Bernard's old friend Werner was sacked by the department after a cable he was delivering turned up in the hands of the KGB. At the start of the novels, Bernard's wife Fiona, who went to Oxford with Dicky and got her job through Bernard, is working on the top floor and is a rising star in the department. Much of what happened to Bernard was done in order to keep him in the dark about his wife's real mission and he is led to believe that she is a KGB agent who used him, betrayed all his missions in exchange for keeping him safe and then defected to the East. This has left him embittered towards the department and very cynical.

Bernard is very stubborn and believes he knows better than his superiors who are all just desk men.
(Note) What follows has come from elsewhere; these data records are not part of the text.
/-- A controller-die reset (R473): the switch dies enter bridle mode with their protection state kept, every B output asserts, every
page of the die takes its reset value, and the die is held. A position clash clears only at a module reset (R348). -/
def Chip.dieReset (c : Chip) : Chip :=
  let d := c.resetDies
  let d := c.regs.foldl (fun (d : Chip) p =>
    let m := BitVec.ofNat 32 (switchDieMask c.variant p.1)
    if m = 0 then d else d.setWord p.1 ((d.word p.1 &&& ~~~m) ||| (p.2 &&& m))) d
  let d := (d.setFlag LSW_GSTATUS_wd_both false).setBoot fun b => { b with positionKnown := c.boot.positionKnown }
  let d : Chip := { d with 
    load := { c.load with wdManagement := false, wdSafety := false, take := false, slots := [], converting := [] }
    faults := c.faults.filter ActiveFault.ofSwitches }
  let clash := c.flag HRN_STATUS_pos_clash
  let d : Chip := { d with faults := d.faults ++ d.loadFaults }
  let d := forN d.variant.channels (fun n (d : Chip) => d.setRaw (lswPage n) 7 (d.channelFault n)) d
  let d := (d.setFlag HRN_STATUS_pos_clash clash).faultIs 6 0x520D 0 clash
  let d := d.setSaf fun s =>
    { s with
      flocks := (c.saf.flocks.map fun k => (k.1, k.2.overReset)).filter fun k => k.2 != ({} : Flock)
      estops := c.saf.estops, cutA := c.saf.cutA, adopted := c.saf.adopted, adoptedYet := c.saf.adoptedYet, invalidReads := c.saf.invalidReads
      crookPaired := c.saf.crookPaired, crookStrap := c.saf.crookStrap
      rcm := (c.saf.rcm.map fun r => (r.1, r.2.crook)).filter fun r => r.2 != ({} : Residual) }
  let d := forN d.variant.flocks (fun f (d : Chip) =>
    d.put (SAF_FLOCK_ST_state f) ((d.flock f).causes.foldl (fun x k => max x k.state) 2)) d
  ((d.showBridle.bothBridle 2).showCrook).settleSafety

/-- The reset that waits is carried out once its commit is written; none is taken while PFW_N is accepted or before the ledger is
restored (R224, R473, R474). -/
def controllerDieReset (c : Chip) : Chip :=
  match c.boot.wanted with
  | none => c
  | some (module, cause, plane) =>
    if c.led.resetDone ∨ c.flag LDG_STATUS_pfw ∨ ¬ c.flag LDG_STATUS_restored then
      (if module then c.resetDies else c.dieReset).resetCause cause plane
    else c

/-- CONTROLLER_DIE_RESET (R473). -/
def execControllerDieReset (s : State) : Answer := s.effect controllerDieReset

/-- A keyed write of FAB_RST starts the widest kind that it names (R471); one during a reset commit joins it (R482). -/
def resetWrite (acc : Access) (v : Nat) (c : Chip) : Chip :=
  c.write acc FAB_RST.addr v fun c =>
    if v / 65536 % 65536 ≠ resetKey then c
    else if bit v 9 then c.requestReset true 3 0
    else if bit v 8 then c.requestReset false 4 0
    else forN 4 (fun p c => if bit v p then c.planeReset p else c) c

/-- PLANE_RESET_CMD (R471). -/
def execPlaneResetCmd (acc : Access) (v : Nat) (s : State) : Answer := s.effect (resetWrite acc v)

/-- DIE_RESET_CMD (R471). -/
def execDieResetCmd (acc : Access) (v : Nat) (s : State) : Answer := s.effect (resetWrite acc v)

/-- MODULE_RESET_CMD (R474). -/
def execModuleResetCmd (acc : Access) (v : Nat) (s : State) : Answer := s.effect (resetWrite acc v)

/-- RESET_N has been low for 10 µs: a module reset at once, with no commit (R471, R474). -/
def resetNPin (c : Chip) : Chip := c.resetDies.resetCause 2 0

/-- RESET_N_PIN (R471). -/
def execResetNPin (s : State) : Answer := s.effect resetNPin

/-! ### Supply, clock, temperature and memory -/

/-- VIN falls below 9.0 V: every die resets and every output turns off (R492). -/
def vinCollapse (c : Chip) : Chip := (c.resetDies.clearFault 5 0x0120 0).setBoot fun b => { b with powered := true }

/-- VIN_COLLAPSE (R492). -/
def execVinCollapse (s : State) : Answer := s.effect vinCollapse

/-- VIN above 33 V is a fault until it falls below 32 V; before power good every die is in reset, and none is reported (R492). -/
def vinOvervoltage (mv : Nat) (c : Chip) : Chip :=
  if c.boot.powered then c
  else if 33000 < mv then c.setFault 5 0x0120 0 else if mv < 32000 then c.clearFault 5 0x0120 0 else c

/-- VIN_OVERVOLTAGE (R492). -/
def execVinOvervoltage (mv : Nat) (s : State) : Answer := s.effect (vinOvervoltage mv)

/-- REFCLK is absent or beyond ±1000 ppm: at power-up the controller die stays in reset; in service it takes a controller-die reset
(R496). Its cause is a code that R475 does not name (log 1). -/
def refclkFault (c : Chip) : Chip :=
  let c := c.setBoot fun b => { b with refclkBad := true }
  if c.boot.powered ∨ c.boot.held then c
  else
    let (v, c) := c.draw
    c.requestReset false (v % 8) 0

/-- REFCLK_FAULT (R496). -/
def execRefclkFault (s : State) : Answer := s.effect refclkFault

/-- The die temperature has read 110 °C or more for 10 s (R498). -/
def dieOvertemp (c : Chip) : Chip := if 10 ≤ c.fold.dieHot then c.setFault 5 0x0121 0 else c

/-- DIE_OVERTEMP (R498). -/
def execDieOvertemp (s : State) : Answer := s.effect dieOvertemp

/-- S0 stops on a fault that its hardware detects: every B output asserts, every Flock goes to Cut, and the safety plane takes a plane
reset (R325). -/
def Chip.safetyPlaneFault (c : Chip) (unit : Nat) : Chip := ((c.faultFlocks c.allFlocks causeFault 2 unit).settleSafety).planeReset 3

/-- An uncorrectable ECC error in on-die SRAM or LPDDR4X (R43, R325, R471). -/
def eccUncorrectable (place : EccPlace) (c : Chip) : Chip :=
  let c := c.setFault 5 0x0123 0
  match place with
  | .management => c.requestReset false 6 0
  | .safety => c.safetyPlaneFault unitEcc
  | .fold meters => meters.foldl (fun (c : Chip) m => if m < c.variant.meters then c.setFault 3 0x0123 m else c) c
  | .other => c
He trusts no one except for his old friend Werner. His secretive and suspicious ways often keep Bernard alive but they just as often get him into trouble and cause harm to many of those around him.

==Analysis==
Len Deighton has stated that Bernard's testimony in the books is not reliable. Samson is biased, especially towards his superiors, and is prone to regarding himself too highly. The true nature of his character can be gleaned from reading between the lines, or alternatively from the sixth novel, Spy Sinker, which recounts the events of the previous books from a third-person perspective, and casts doubt upon Bernard's reliability as a narrator, especially in his assessment of his colleagues' capabilities and motives.

Critic Wesley Britton has seen the Bernard Samson books as an echo of the Biblical story of Samson: like Samson, Bernard has his own Delilah, when his wife turns out to be an apparent traitor.

==In other media==
Bernard Samson was played by Ian Holm and Fiona Samson by Mel Martin in a 1988 Granada Television adaptation of the first trilogy, entitled Game, Set and Match, transmitted as twelve 60 minute episodes. Filmed on location in Berlin and Mexico, the project included a large international cast with 3,000 extras and a budget of $8 million. It is considered the most ambitious espionage miniseries ever filmed. While critically acclaimed, the ratings for the series were poor.

In February 2008, director Quentin Tarantino expressed interest in developing the Game, Set and Match trilogy as a three-hour film. He is quoted as saying, "I would see if I could boil it down to the fate of the characters, and ignore all this Maquis double agent stuff.